▶ _EXERCISE DETAILS_
Taking the line with "at h; cases h" as the first and the line with "(Instr.lddw 9 0xffffffff 0xffffffff).implemented" as the last, set down exactly every line in that range from the entries below, and no more.

Stored data
theorem test_step_call_helper_rows :
    result 0 (step (helperState [(1, 2), (2, 3)] twoRows)) = some (.value 9, 4) ∧
    result 0 (step (helperState [(1, 3), (2, 3)] twoRows)) = some (.value 5, 4) := by
  decide +kernel

/-- `call_btf 42` where HELPERS_BTF is the table: V141. -/
def btfState (table : List HelperEntry) : State :=
  { vector 3 [⟨0x85, 0x20, 0x00, 0x00, 0x2a, 0x00, 0x00, 0x00⟩] [] [] with
    params := { Params.default with helpersBtf := table } }

theorem test_step_call_btf :
    faultOf (step (btfState [])) = some (.unsupported 3 .callByBtfId) ∧
    result 0 (step { btfState [⟨42, [], oneOutcome (.returns ⟨9, [], none⟩)⟩] with
      answers := [0] }) = some (.value 9, 4) := by
  decide +kernel

/-- A 64-bit immediate of the subtype in `src_reg`, with `imm` 3 and `next_imm` 16, on a platform whose
functions are defined at 3, or, with `defined` false, nowhere. -/
def platformState (regs next : Byte) (defined : Bool) : State :=
  { vector 0 [⟨0x18, regs, 0x00, 0x00, 0x03, 0x00, 0x00, 0x00⟩,
      ⟨0x00, 0x00, 0x00, 0x00, next, 0x00, 0x00, 0x00⟩] [] [] with
    params := if defined then { Params.default with
      mapByFd := [(3, 0x5000)], mapByIdx := [(3, 0x6000)], mapVal := [(0x5000, 0x5100), (0x6000, 0x6100)],
      varAddr := [(3, 0x7000)], codeAddr := [((0, 3), 0x8000)] } else Params.default }

theorem test_step_platform_loads :
    result 1 (step (platformState 0x11 0 true)) = some (.value 0x5000, 2) ∧
    result 1 (step (platformState 0x21 16 true)) = some (.value 0x5110, 2) ∧
    result 1 (step (platformState 0x31 0 true)) = some (.value 0x7000, 2) ∧
    result 1 (step (platformState 0x41 0 true)) = some (.value 0x8000, 2) ∧
    result 1 (step (platformState 0x51 0 true)) = some (.value 0x6000, 2) ∧
    result 1 (step (platformState 0x61 16 true)) = some (.value 0x6110, 2) := by
  decide +kernel

/-- V227 to V232. -/
theorem test_step_platform_loads_again :
    faultOf (step (platformState 0x11 0 false)) = some (.unsupported 0 .mapByFd) ∧
    faultOf (step (platformState 0x21 16 false)) = some (.unsupported 0 .mapVal) ∧
    faultOf (step (platformState 0x31 0 false)) = some (.unsupported 0 .varAddr) ∧
    faultOf (step (platformState 0x41 0 false)) = some (.unsupported 0 .codeAddr) ∧
    faultOf (step (platformState 0x51 0 false)) = some (.unsupported 0 .mapByIdx) ∧
    faultOf (step (platformState 0x61 16 false)) = some (.unsupported 0 .mapVal) := by
  decide +kernel

/-- V172, V175, V176, V179, V209, V212: the faults of an access, strict and bytewise. -/
theorem test_step_access_faults :
    faultOf (step (vector 0 [⟨0x61, 0xa0, 0xfa, 0xff, 0, 0, 0, 0⟩] [] [])) =
      some (.misaligned 0 0xfffa 4) ∧
    faultOf (step (vector 0 [⟨0x61, 0xa0, 0x00, 0x00, 0, 0, 0, 0⟩] [] [])) =
      some (.memAccess 0 0x10000 4 .read) ∧
    faultOf (step (vector 0 [⟨0x7b, 0x1a, 0xf8, 0xef, 0, 0, 0, 0⟩] [(1, 1)] [])) =
      some (.memAccess 0 0xeff8 8 .write) ∧
    faultOf (step (bytewise (vector 0 [⟨0x79, 0x10, 0x00, 0x00, 0, 0, 0, 0⟩]
      [(1, 0xfffffffffffffffc)] []))) = some (.memAccess 0 0xfffffffffffffffc 8 .read) ∧
    faultOf (step (bytewise (vector 0 [⟨0xc3, 0x1a, 0xfa, 0xff, 0, 0, 0, 0⟩] [(1, 1)] []))) =
      some (.misaligned 0 0xfffa 4) ∧
    faultOf (step (vector 0 [⟨0xdb, 0x21, 0x00, 0x00, 0xf1, 0, 0, 0⟩]
      [(0, 5), (1, 0x3000), (2, 1)] [])) = some (.memAccess 0 0x3000 8 .write) := by
  decide +kernel

/-! ### Witnesses: the hypotheses of each obligation can be met

Each theorem gives a concrete state and operands that meet the hypotheses of the obligation it names, a
clause with hypotheses of its own at a boundary of its range. -/

/-- R0 = 7, R1 = 5, R2 = 0x1000, R4 = 0x1122334455667788, R3 without value; `pc` is 1; the wide
instruction `lddw r1, 0` stands in slots 2 and 3; memory spells 0x1122334455667788 at 0x1000. -/
def sample : State :=
  vector 1 [filler, ⟨0x18, 0x01, 0, 0, 0, 0, 0, 0⟩, ⟨0, 0, 0, 0, 0, 0, 0, 0⟩]
    [(0, 7), (1, 5), (2, 0x1000), (4, 0x1122334455667788)]
    [(0x1000, 0x88), (0x1001, 0x77), (0x1002, 0x66), (0x1003, 0x55), (0x1004, 0x44),
      (0x1005, 0x33), (0x1006, 0x22), (0x1007, 0x11)]

theorem allIn_of_covered {rs : List AddrRange} {a n : Nat} (h : covered rs a n = true) :
    AllIn rs a n := covered_iff.1 h

theorem not_allIn_of_covered {rs : List AddrRange} {a n : Nat} (h : covered rs a n = false) :
    ¬AllIn rs a n := fun h' => by rw [covered_iff.2 h'] at h; cases h

theorem witness_DecodeOfEncode :
    (Instr.lddw 9 0xffffffff 0xffffffff).wellFormed = true ∧
    (Instr.lddw 9 0xffffffff 0xffffffff).implemented [] = true ∧
    (Instr.atomicXchg32 10 0x8000 9).wellFormed = true ∧
    (Instr.atomicXchg32 10 0x8000 9).implemented [.atomic32] = true := by decide

/-- A word whose every field counts, and one whose `src_reg` is ignored. -/
theorem witness_DecodedWordIsEncoding :
    decode .be [] ⟨0x0f, 0x12, 0, 0, 0, 0, 0, 0⟩ none = .ok (.add64 1 (.reg 2)) ∧
    (Instr.add64 1 (.reg 2)).ignoresSrcField = false ∧
    decode .le [] ⟨0x15, 0xf1, 2, 0, 5, 0, 0, 0⟩ none = .ok (.jeq64 1 (.imm 5) 2) ∧
    (Instr.jeq64 1 (.imm 5) 2).ignoresSrcField = true := ⟨rfl, rfl, rfl, rfl⟩

theorem witness_IgnoredSourceField : (Instr.jsle32 9 (.imm 0) 0).ignoresSrcField = true := rfl

theorem witness_UndefinedOpcodesIllegal :
    (0x00 : Byte) ∉ definedOpcodes ∧ ¬LegacyOpcode 0x00 ∧ (0xff : Byte) ∉ definedOpcodes ∧
    ¬LegacyOpcode 0xff ∧ (0x18 : Byte) ∈ definedOpcodes := by
  unfold LegacyOpcode; decide

/-- The first and the last legacy opcode bytes. -/
theorem witness_LegacyModesUnsupported :
    (∃ a, (vector 0 [⟨0x20, 0, 0, 0, 0, 0, 0, 0⟩] [] []).program[0]? = some a ∧ LegacyOpcode a.b0) ∧
    (∃ a, (vector 39 [⟨0x5b, 0xff, 9, 9, 9, 9, 9, 9⟩] [] []).program[39]? = some a ∧
      LegacyOpcode a.b0) ∧
    (vector 0 [⟨0x20, 0, 0, 0, 0, 0, 0, 0⟩] [] []).status = .running :=
  ⟨⟨_, rfl, by unfold LegacyOpcode; decide⟩, ⟨_, rfl, by unfold LegacyOpcode; decide⟩, rfl⟩

/-- Opcode 0x18 in the last slot, opcode 0x18 before a slot with one reserved bit set, and opcode 0x00. -/
theorem witness_WideNeedsItsSecondSlot :
    (∃ a, (vector 39 [⟨0x18, 1, 0, 0, 0, 0, 0, 0⟩] [] []).program[39]? = some a ∧ a.b0 = 0x18 ∧
      39 + 1 = (vector 39 [⟨0x18, 1, 0, 0, 0, 0, 0, 0⟩] [] []).program.length) ∧
    (∃ a b, (vector 0 [⟨0x18, 1, 0, 0, 0, 0, 0, 0⟩, ⟨0, 0, 0, 0x80, 0, 0, 0, 0⟩] [] []).program[0]? =
        some a ∧ a.b0 = 0x18 ∧
      (vector 0 [⟨0x18, 1, 0, 0, 0, 0, 0, 0⟩, ⟨0, 0, 0, 0x80, 0, 0, 0, 0⟩] [] []).program[1]? =
        some b ∧ ¬(b.b0 = 0 ∧ b.b1 = 0 ∧ b.b2 = 0 ∧ b.b3 = 0)) ∧
    (∃ a, (vector 0 [zeroSlot] [] []).program[0]? = some a ∧ a.b0 = 0x00) :=
  ⟨⟨_, rfl, rfl, rfl⟩, ⟨_, _, rfl, rfl, rfl, by decide⟩, ⟨_, rfl, rfl⟩⟩

/-- `dst_reg` 11, `src_reg` 11 that is used, `src_reg` 15 that is ignored. -/
theorem witness_RegisterNumbersChecked :
    ¬LegacyOpcode 0xbf ∧ ¬LegacyOpcode 0x15 ∧
    (Slot.fields .le ⟨0xbf, 0x0b, 0, 0, 0, 0, 0, 0⟩).dst.toNat = 11 ∧
    (Slot.fields .le ⟨0xbf, 0xb1, 0, 0, 0, 0, 0, 0⟩).src.toNat = 11 ∧
    (Slot.fields .le ⟨0x15, 0xf1, 2, 0, 5, 0, 0, 0⟩).src.toNat = 15 := by
  unfold LegacyOpcode; decide

/-- A word that would write R10, and a step that reads it. -/
theorem witness_FramePointerReadOnly :
    (Instr.mov64 10 (.imm 5)).writes = some Reg.fp ∧
    (vector 0 [(Instr.mov64 10 (.imm 5)).fields.toSlot .le] [] []).program[0]? =
      some ((Instr.mov64 10 (.imm 5)).fields.toSlot .le) ∧
    (Instr.atomicCmpxchg64 1 0 10).writes ≠ some Reg.fp ∧
    fetch (vector 0 [(Instr.mov64 1 (.reg 10)).fields.toSlot .le] [] []) =
      .ok (.mov64 1 (.reg 10)) ∧
    ∃ t, step (vector 0 [(Instr.mov64 1 (.reg 10)).fields.toSlot .le] [] []) = .next t :=
  ⟨rfl, rfl, by decide, rfl, next_of_isSome (by decide +kernel)⟩

theorem witness_GroupsNotImplemented :
    Group.atomic32 ∉ [Group.atomic64] ∧ Group.atomic64 ∉ [Group.base32] ∧
    (Slot.fields .le ⟨0xd4, 1, 0, 0, 64, 0, 0, 0⟩).imm = 64 ∧ Group.base64 ∉ [Group.base32] ∧
    (Slot.fields .le ⟨0xd7, 1, 0, 0, 16, 0, 0, 0⟩).imm ≠ 64 ∧ Group.base32 ∉ [Group.base64] := by
  decide

/-- Also of ProgramNeverChanges. -/
theorem witness_StepRunsTheDecodedInstruction :
    sample.status = .running ∧ sample.program[sample.pc]? = some filler ∧
    decode sample.params.hostEndian sample.params.groups filler sample.program[sample.pc + 1]? =
      .ok (.mov64 0 (.imm 0)) ∧ ∃ t, step sample = .next t :=
  ⟨rfl, rfl, rfl, next_of_isSome (by decide +kernel)⟩

/-- `pc` at N and past it, and a slot that spells no instruction. -/
theorem witness_FetchFaults :
    ({ sample with pc := 40 } : State).program.length = 40 ∧
    ({ sample with pc := 40 } : State).status = .running ∧
    (vector 0 [zeroSlot] [] []).program[0]? = some zeroSlot ∧
    decode .le Params.default.groups zeroSlot (some filler) = .error .illegalEncoding :=
  ⟨rfl, rfl, rfl, rfl⟩

theorem witness_InvariantAtStart :
    Memory.wf [(0, 1), (0xffffffffffffffff, 2)] = true ∧
    framePointer Params.default 0 = Params.default.fp0 := by decide +kernel

/-- A running function at depth 1, at its `exit`: the invariant holds and the step goes on. -/
def inFunction : State := exitState [someFrame] [(0, 0x19), (10, 0xfe00)]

▶ _ANSWER TO THIS TASK_
    ¬AllIn rs a n := fun h' => by rw [covered_iff.2 h'] at h; cases h

theorem witness_DecodeOfEncode :
    (Instr.lddw 9 0xffffffff 0xffffffff).wellFormed = true ∧
    (Instr.lddw 9 0xffffffff 0xffffffff).implemented [] = true ∧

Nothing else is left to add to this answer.